From the records that follow, copy every line that contains the word "endCall".

====== RECORDS SUPPLIED ======

-- ==== Sys2Proof/Machine/LineOps.lean ====
section
/-! DEFINITION. What the Line Controllers do (chapters 1 and 2): sessions, supervision, the entry to RELEASING, the course
of an attempt, the sub-phases of DIALING, manual digits, releases and cancellations. -/

namespace Sys2Proof.Machine

/-! ### Listening sessions (R76, R77) -/

/-- A fresh session of the classifier at the moment `now` (R77). -/
def Classifier.startSession (now : Nat) (c : Classifier) : Classifier :=
  { c with
    listening := true
    history := []
    openOn := none
    matchers := Bank.fill 8 ⟨0, 0, false⟩
    unmatched := 0
    current := none
    ringbackSeen := false
    gapWatch := none
    interval := some ⟨c.filtered, now, true⟩ }

/-- The session stopped (R76); everything else stays as the session left it (R75). -/
def Classifier.stopSession (c : Classifier) : Classifier := { c with listening := false }

/-- A line whose classifier starts a fresh session. -/
def Line.startSession (now : Nat) (l : Line) : Line := { l with pc := l.pc.startSession now }
/-- A line whose classifier stops. -/
def Line.stopSession (l : Line) : Line := { l with pc := l.pc.stopSession }

/-! ### Supervision (R22, R23) -/

/-- Supervision begins where it was OFF; with LOOP absent the disconnect timer starts (R22). -/
def Line.supervise (now : Nat) (l : Line) : Line :=
  if l.supervision = .off then
    { l with
      supervision := .active
      timers := { l.timers with
        disconnect := if l.loop.taken then none else some (now + l.committed.disconnectMs) } }
  else l

/-- The start of a break (R23). -/
def Line.suspend (l : Line) : Line :=
  { l with supervision := .suspended, timers := { l.timers with disconnect := none, make := none } }

/-- The make that ends a break (R23): the make timer starts, and LOOP present already counts as taken at once. -/
def Line.makeEnds (now : Nat) (l : Line) : Line :=
  if l.loop.taken then { l with supervision := .active, timers := { l.timers with make := none } }
  else { l with timers := { l.timers with make := some (now + l.committed.disconnectMs) } }

/-- A change of LOOP taken by supervision (R22, R23): the level is `l.loop.taken`. -/
def Line.superviseLoop (now : Nat) (l : Line) : Line :=
  match l.supervision, l.loop.taken with
  | .active, true => { l with timers := { l.timers with disconnect := none } }
  | .active, false => { l with timers := { l.timers with disconnect := some (now + l.committed.disconnectMs) } }
  | .suspended, true =>
    if l.timers.make.isSome then
      { l with supervision := .active, timers := { l.timers with make := none } }
    else l
  | .suspended, false => l
  | .off, _ => l

/-! ### Leaving an attempt (R18) -/

/-- The line on entry to RELEASING (R18, R31, R45). -/
def Line.releasing (now : Nat) (l : Line) : Line :=
  { l.stopSession with
    st := .releasing
    cursor := { l.cursor with sendProgram := [], sub := .none, pulses := 0 }
    postAnswer := false
    supervision := .off
    manual := Manual.idle
    attempt := none
    timers := { LineTimers.stopped with guard := some (now + l.committed.guardMs) } }

/-- The entry to RELEASING: the line, its place in the wait list and its generator (R18, R61, R63). -/
def State.enterReleasing (n : LineNo) (s : State) : State :=
  ((s.onLine n (Line.releasing s.now)).withdrawTone n).releaseTone n

/-- An attempt failure (R3): RELEASING, then the engine's decision (R112). -/
def State.failAttempt (n : LineNo) (c : Cause) (s : State) : State := (s.enterReleasing n).attemptFailed n c

/-- An ending that finishes the head job (R3): RELEASING, then the finish (R113). -/
def State.endCall (n : LineNo) (o : JobOutcome) (c : Cause) (s : State) : State :=
  (s.enterReleasing n).finishHead n o c

/-- Loop lost declared (R22). -/
def State.loopLost (n : LineNo) (s : State) : State :=
  let l := s.line n
  match l.st with
  | .awaitDialtone | .awaitProgress => s.failAttempt n .loopLost
  | .dialing => if l.postAnswer then s.endCall n .done .farEnd else s.failAttempt n .loopLost
  | .connected | .held => s.endCall n .done .farEnd
  | .disabled | .idle | .seizing | .releasing => s

/-- A release (R20): none where the line state refuses it. -/
def State.release (n : LineNo) (s : State) : Option State :=
  let l := s.line n
  match l.st with
  | .connected | .held => some (s.endCall n .done .released)
  | .dialing => some (s.endCall n (if l.postAnswer then .done else .cancelled) .released)
  | .seizing | .awaitDialtone | .awaitProgress => some (s.endCall n .cancelled .released)
  | .disabled | .idle | .releasing => none

/-- A live job cancelled (R114, R21): the line of a job past RESOLVE abandons the attempt. -/
def State.cancelJob (j : Job) (s : State) : State :=
  if j.state = .active ∧ j.phase ≠ some .resolve then s.endCall j.line .cancelled .cancelled
  else s.finishJob j .cancelled .cancelled

/-! ### States after dialing (R14, R15) -/

/-- Entry to CONNECTED (R15): a fresh session, supervision kept. -/
def Line.enterConnected (now : Nat) (l : Line) : Line :=
  { l.startSession now with
    st := .connected
    cursor := { l.cursor with sub := .none, sendProgram := [], pulses := 0 }
    postAnswer := false
    timers := { l.timers with noAnswer := none } }

/-- Entry to CONNECTED, reported to the engine (R3). -/
def State.enterConnected (n : LineNo) (s : State) : State :=
  (s.onLine n (Line.enterConnected s.now)).reportPhase n .connected

/-- Entry to CONNECTED from AWAIT_PROGRESS or at the end of a dial-only program: `connected_once` is set (R3, R111). -/
def State.connect (n : LineNo) (s : State) : State :=
  (s.enterConnected n).onActive n fun j => { j with connectedOnce := true }

/-- Entry to AWAIT_PROGRESS (R14). -/
def Line.enterAwaitProgress (now : Nat) (l : Line) : Line :=
  { l.startSession now with
    st := .awaitProgress
    cursor := { l.cursor with sub := .none, pulses := 0 }
    timers := { l.timers with noAnswer := some (now + 1000 * l.committed.noAnswerS) } }

/-- Entry to AWAIT_PROGRESS, reported to the engine (R3). -/
def State.enterAwaitProgress (n : LineNo) (s : State) : State :=
  (s.onLine n (Line.enterAwaitProgress s.now)).reportPhase n .progress

/-- The end of the program (R12): back to CONNECTED after post-answer digits, AWAIT_PROGRESS for a supervised job,
CONNECTED for a dial-only one. -/
def State.endProgram (n : LineNo) (s : State) : State :=
  let l := s.line n
  if l.postAnswer then s.enterConnected n
  else if (l.attempt.map (·.supervised)).getD false then s.enterAwaitProgress n
  else s.connect n

/-! ### Sub-phases (R31 to R45) -/

/-- The program the cursor sends (R31). -/
def Line.program (l : Line) : List Symbol :=
  match l.cursor.source with
  | .job => (l.attempt.map (·.program)).getD []
  | .send => l.cursor.sendProgram

/-- The method in effect (R32); a line off hook has an attempt ([23]). -/
def Line.method (l : Line) : Method := (l.attempt.map (·.method)).getD .tone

======

EXERCISE ANSWER ->
def State.endCall (n : LineNo) (o : JobOutcome) (c : Cause) (s : State) : State :=
  | .dialing => if l.postAnswer then s.endCall n .done .farEnd else s.failAttempt n .loopLost
  | .connected | .held => s.endCall n .done .farEnd
  | .connected | .held => some (s.endCall n .done .released)
  | .dialing => some (s.endCall n (if l.postAnswer then .done else .cancelled) .released)
  | .seizing | .awaitDialtone | .awaitProgress => some (s.endCall n .cancelled .released)
  if j.state = .active ∧ j.phase ≠ some .resolve then s.endCall j.line .cancelled .cancelled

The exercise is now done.